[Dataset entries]

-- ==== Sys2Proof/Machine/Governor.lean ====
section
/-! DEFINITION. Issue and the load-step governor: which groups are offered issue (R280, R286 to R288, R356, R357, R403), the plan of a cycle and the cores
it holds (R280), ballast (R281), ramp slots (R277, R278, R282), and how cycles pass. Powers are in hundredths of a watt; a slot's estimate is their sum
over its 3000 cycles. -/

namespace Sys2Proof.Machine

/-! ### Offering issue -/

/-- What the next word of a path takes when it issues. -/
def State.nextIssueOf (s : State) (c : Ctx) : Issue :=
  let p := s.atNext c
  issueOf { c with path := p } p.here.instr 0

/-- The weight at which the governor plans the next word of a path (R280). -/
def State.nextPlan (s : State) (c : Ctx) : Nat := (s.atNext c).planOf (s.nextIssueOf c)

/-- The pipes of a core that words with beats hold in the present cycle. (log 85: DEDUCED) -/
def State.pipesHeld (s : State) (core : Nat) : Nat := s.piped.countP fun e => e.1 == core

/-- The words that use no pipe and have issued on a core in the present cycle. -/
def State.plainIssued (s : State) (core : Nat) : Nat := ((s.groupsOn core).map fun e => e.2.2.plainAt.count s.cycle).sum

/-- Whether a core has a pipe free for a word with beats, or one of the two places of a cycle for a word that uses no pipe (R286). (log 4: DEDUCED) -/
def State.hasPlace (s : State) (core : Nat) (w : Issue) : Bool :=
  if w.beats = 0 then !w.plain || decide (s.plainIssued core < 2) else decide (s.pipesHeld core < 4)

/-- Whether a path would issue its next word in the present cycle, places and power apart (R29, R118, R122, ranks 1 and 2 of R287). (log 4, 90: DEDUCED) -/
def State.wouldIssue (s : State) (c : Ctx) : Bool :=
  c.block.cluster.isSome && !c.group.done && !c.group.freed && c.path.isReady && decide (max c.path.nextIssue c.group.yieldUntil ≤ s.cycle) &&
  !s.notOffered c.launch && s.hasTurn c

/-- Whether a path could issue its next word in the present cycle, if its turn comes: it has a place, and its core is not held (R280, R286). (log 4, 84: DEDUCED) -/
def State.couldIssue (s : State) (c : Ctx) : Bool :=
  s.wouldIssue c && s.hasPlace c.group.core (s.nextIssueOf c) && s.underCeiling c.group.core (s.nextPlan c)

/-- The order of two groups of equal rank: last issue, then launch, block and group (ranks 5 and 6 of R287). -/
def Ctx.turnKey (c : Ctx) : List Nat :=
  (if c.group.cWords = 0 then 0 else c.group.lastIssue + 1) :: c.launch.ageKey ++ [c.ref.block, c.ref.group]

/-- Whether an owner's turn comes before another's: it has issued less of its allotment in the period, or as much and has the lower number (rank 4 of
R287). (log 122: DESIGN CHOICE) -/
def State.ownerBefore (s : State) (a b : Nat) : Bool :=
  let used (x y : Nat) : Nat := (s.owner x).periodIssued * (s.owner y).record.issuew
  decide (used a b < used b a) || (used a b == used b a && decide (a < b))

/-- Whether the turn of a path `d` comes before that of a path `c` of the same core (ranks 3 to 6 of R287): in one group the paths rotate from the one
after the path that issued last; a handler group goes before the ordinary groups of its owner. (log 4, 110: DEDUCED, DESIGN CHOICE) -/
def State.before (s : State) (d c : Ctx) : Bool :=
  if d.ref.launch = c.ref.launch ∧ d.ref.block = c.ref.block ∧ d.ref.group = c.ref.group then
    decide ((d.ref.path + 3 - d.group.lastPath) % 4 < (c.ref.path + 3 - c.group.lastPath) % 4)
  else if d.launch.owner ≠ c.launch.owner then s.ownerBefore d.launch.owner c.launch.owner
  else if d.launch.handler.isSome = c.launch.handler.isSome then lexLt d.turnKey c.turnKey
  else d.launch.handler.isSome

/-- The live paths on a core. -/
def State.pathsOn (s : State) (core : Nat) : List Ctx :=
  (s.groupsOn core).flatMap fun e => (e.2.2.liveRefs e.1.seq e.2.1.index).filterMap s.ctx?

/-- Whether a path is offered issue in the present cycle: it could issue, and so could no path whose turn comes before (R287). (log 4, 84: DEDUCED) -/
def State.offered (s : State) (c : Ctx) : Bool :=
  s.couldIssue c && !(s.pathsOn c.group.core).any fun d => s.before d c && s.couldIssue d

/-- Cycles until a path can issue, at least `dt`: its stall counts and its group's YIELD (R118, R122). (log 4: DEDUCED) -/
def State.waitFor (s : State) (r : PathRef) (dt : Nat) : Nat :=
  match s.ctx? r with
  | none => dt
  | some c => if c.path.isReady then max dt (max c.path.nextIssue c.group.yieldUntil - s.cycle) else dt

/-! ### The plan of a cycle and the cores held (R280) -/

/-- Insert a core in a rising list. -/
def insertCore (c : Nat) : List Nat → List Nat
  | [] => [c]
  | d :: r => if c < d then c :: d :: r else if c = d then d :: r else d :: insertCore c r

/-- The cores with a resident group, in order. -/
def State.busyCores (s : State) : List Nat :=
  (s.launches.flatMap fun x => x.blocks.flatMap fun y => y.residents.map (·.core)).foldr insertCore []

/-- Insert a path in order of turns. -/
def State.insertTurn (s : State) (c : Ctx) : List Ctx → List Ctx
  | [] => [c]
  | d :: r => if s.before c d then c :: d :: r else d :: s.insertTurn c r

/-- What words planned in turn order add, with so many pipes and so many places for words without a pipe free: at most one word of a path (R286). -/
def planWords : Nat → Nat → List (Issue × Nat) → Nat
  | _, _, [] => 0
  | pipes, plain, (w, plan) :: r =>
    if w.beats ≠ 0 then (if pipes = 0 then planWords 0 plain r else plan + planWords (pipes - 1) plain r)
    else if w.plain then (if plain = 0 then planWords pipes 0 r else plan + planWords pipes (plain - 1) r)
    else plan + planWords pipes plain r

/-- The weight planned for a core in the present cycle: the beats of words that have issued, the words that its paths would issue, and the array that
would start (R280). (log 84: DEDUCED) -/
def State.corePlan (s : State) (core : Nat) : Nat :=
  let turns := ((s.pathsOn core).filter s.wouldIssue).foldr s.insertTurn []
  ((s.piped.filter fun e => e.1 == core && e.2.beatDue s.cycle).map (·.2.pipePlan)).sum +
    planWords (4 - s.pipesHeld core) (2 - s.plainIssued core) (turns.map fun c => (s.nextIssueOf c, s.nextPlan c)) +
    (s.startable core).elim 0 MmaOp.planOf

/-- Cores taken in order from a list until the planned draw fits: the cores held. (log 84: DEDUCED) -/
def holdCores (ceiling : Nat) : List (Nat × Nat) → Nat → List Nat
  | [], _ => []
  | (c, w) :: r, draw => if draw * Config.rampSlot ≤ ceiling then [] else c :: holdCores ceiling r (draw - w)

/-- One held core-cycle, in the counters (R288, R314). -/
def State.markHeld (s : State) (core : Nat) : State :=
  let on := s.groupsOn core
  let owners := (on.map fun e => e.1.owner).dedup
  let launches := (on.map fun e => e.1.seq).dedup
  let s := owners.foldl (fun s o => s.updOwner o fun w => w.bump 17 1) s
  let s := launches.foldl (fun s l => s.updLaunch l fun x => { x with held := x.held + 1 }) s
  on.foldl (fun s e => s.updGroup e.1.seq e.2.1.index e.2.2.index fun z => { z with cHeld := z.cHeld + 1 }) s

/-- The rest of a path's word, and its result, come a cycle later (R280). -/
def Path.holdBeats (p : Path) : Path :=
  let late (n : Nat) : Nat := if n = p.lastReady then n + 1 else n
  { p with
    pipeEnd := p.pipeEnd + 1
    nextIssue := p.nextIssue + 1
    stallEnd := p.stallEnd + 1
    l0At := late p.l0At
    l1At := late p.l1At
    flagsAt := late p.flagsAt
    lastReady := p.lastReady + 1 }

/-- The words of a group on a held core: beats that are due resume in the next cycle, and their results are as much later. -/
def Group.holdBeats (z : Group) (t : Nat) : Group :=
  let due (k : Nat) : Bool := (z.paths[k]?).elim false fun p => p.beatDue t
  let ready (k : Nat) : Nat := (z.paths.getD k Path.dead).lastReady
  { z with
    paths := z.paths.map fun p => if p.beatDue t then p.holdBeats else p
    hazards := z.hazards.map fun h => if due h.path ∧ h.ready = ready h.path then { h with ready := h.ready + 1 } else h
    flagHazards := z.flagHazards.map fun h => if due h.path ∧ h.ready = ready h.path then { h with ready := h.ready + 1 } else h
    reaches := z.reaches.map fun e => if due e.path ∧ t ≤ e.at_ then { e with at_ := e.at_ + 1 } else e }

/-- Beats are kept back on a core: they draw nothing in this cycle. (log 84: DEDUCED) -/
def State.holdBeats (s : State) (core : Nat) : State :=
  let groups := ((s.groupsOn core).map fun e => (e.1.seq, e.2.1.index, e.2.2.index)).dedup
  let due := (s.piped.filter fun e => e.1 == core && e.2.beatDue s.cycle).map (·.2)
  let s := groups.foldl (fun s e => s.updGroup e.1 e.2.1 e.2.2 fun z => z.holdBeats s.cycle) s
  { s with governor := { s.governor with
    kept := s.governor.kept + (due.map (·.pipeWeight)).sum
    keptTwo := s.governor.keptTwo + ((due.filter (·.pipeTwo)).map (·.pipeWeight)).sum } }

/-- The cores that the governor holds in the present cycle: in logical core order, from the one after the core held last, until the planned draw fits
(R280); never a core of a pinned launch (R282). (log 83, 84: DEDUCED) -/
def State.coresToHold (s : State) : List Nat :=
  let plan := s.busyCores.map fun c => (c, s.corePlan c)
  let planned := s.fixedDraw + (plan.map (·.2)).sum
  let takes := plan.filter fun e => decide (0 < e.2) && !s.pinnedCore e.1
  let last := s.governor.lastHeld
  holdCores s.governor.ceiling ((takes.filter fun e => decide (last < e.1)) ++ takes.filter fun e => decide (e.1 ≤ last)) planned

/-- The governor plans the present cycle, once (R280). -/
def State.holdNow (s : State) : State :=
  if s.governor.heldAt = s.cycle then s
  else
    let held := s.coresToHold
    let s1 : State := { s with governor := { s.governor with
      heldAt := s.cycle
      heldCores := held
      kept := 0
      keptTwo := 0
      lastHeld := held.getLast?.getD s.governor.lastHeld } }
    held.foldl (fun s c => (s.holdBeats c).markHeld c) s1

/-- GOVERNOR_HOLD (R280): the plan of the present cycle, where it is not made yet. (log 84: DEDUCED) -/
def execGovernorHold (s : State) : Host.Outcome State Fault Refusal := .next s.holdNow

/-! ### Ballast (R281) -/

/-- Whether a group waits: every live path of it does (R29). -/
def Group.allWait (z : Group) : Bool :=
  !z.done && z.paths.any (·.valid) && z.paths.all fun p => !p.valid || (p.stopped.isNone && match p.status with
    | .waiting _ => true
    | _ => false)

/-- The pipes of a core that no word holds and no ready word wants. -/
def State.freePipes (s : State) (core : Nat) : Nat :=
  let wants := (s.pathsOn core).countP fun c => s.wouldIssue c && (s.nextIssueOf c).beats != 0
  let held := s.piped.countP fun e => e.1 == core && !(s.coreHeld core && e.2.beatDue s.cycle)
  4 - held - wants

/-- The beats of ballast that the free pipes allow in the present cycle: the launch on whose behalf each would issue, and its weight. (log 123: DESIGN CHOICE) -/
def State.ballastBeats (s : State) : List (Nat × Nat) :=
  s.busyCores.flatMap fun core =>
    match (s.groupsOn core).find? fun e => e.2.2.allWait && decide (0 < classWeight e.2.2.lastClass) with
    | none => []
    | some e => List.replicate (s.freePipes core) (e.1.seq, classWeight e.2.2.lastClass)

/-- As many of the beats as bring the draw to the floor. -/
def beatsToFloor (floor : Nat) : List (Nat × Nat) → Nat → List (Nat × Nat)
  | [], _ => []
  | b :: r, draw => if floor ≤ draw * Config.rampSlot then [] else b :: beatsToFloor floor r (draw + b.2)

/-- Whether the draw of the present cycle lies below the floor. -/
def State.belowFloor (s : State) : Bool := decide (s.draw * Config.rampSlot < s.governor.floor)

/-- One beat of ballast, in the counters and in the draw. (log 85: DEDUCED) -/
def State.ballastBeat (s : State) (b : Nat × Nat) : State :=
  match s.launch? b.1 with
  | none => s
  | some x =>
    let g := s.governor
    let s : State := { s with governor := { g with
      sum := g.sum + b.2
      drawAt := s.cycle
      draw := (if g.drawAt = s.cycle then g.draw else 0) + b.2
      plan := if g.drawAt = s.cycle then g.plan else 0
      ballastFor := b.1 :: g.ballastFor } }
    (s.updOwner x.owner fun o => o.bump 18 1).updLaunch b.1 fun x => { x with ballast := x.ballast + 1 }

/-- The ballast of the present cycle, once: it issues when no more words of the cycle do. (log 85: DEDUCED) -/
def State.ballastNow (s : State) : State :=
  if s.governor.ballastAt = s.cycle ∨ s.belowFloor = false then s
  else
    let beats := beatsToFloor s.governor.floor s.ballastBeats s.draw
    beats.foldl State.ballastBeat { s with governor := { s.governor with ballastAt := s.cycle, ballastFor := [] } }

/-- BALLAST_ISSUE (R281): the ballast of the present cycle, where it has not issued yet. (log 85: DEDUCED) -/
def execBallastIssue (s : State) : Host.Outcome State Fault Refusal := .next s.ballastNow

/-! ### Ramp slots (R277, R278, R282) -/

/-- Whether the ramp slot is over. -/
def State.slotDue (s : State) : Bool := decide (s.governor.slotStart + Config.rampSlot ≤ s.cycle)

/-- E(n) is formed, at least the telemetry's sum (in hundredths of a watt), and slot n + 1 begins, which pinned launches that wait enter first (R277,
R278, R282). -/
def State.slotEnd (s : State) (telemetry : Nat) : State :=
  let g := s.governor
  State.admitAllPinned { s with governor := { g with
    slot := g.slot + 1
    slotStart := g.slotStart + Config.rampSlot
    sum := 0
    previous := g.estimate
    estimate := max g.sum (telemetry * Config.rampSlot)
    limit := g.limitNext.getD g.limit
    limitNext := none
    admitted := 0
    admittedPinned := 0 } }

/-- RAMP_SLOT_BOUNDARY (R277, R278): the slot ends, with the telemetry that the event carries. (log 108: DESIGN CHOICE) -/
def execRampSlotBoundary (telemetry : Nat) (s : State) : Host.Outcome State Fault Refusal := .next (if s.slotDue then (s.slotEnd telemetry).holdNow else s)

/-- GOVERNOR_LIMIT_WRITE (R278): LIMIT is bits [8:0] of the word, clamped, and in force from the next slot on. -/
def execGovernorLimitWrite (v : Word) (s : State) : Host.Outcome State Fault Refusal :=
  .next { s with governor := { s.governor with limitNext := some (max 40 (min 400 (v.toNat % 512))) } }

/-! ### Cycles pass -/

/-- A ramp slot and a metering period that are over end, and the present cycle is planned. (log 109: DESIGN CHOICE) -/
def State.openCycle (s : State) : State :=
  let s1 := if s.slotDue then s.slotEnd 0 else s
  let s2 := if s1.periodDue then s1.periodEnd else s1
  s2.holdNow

> **Exercise directions**: Quote exactly the first line of the entries and every line after it, stopping with the line that contains "let p := s.atNext c".

> **Exercise result**:
-- ==== Sys2Proof/Machine/Governor.lean ====
section
/-! DEFINITION. Issue and the load-step governor: which groups are offered issue (R280, R286 to R288, R356, R357, R403), the plan of a cycle and the cores
it holds (R280), ballast (R281), ramp slots (R277, R278, R282), and how cycles pass. Powers are in hundredths of a watt; a slot's estimate is their sum
over its 3000 cycles. -/

namespace Sys2Proof.Machine

/-! ### Offering issue -/

/-- What the next word of a path takes when it issues. -/
def State.nextIssueOf (s : State) (c : Ctx) : Issue :=
  let p := s.atNext c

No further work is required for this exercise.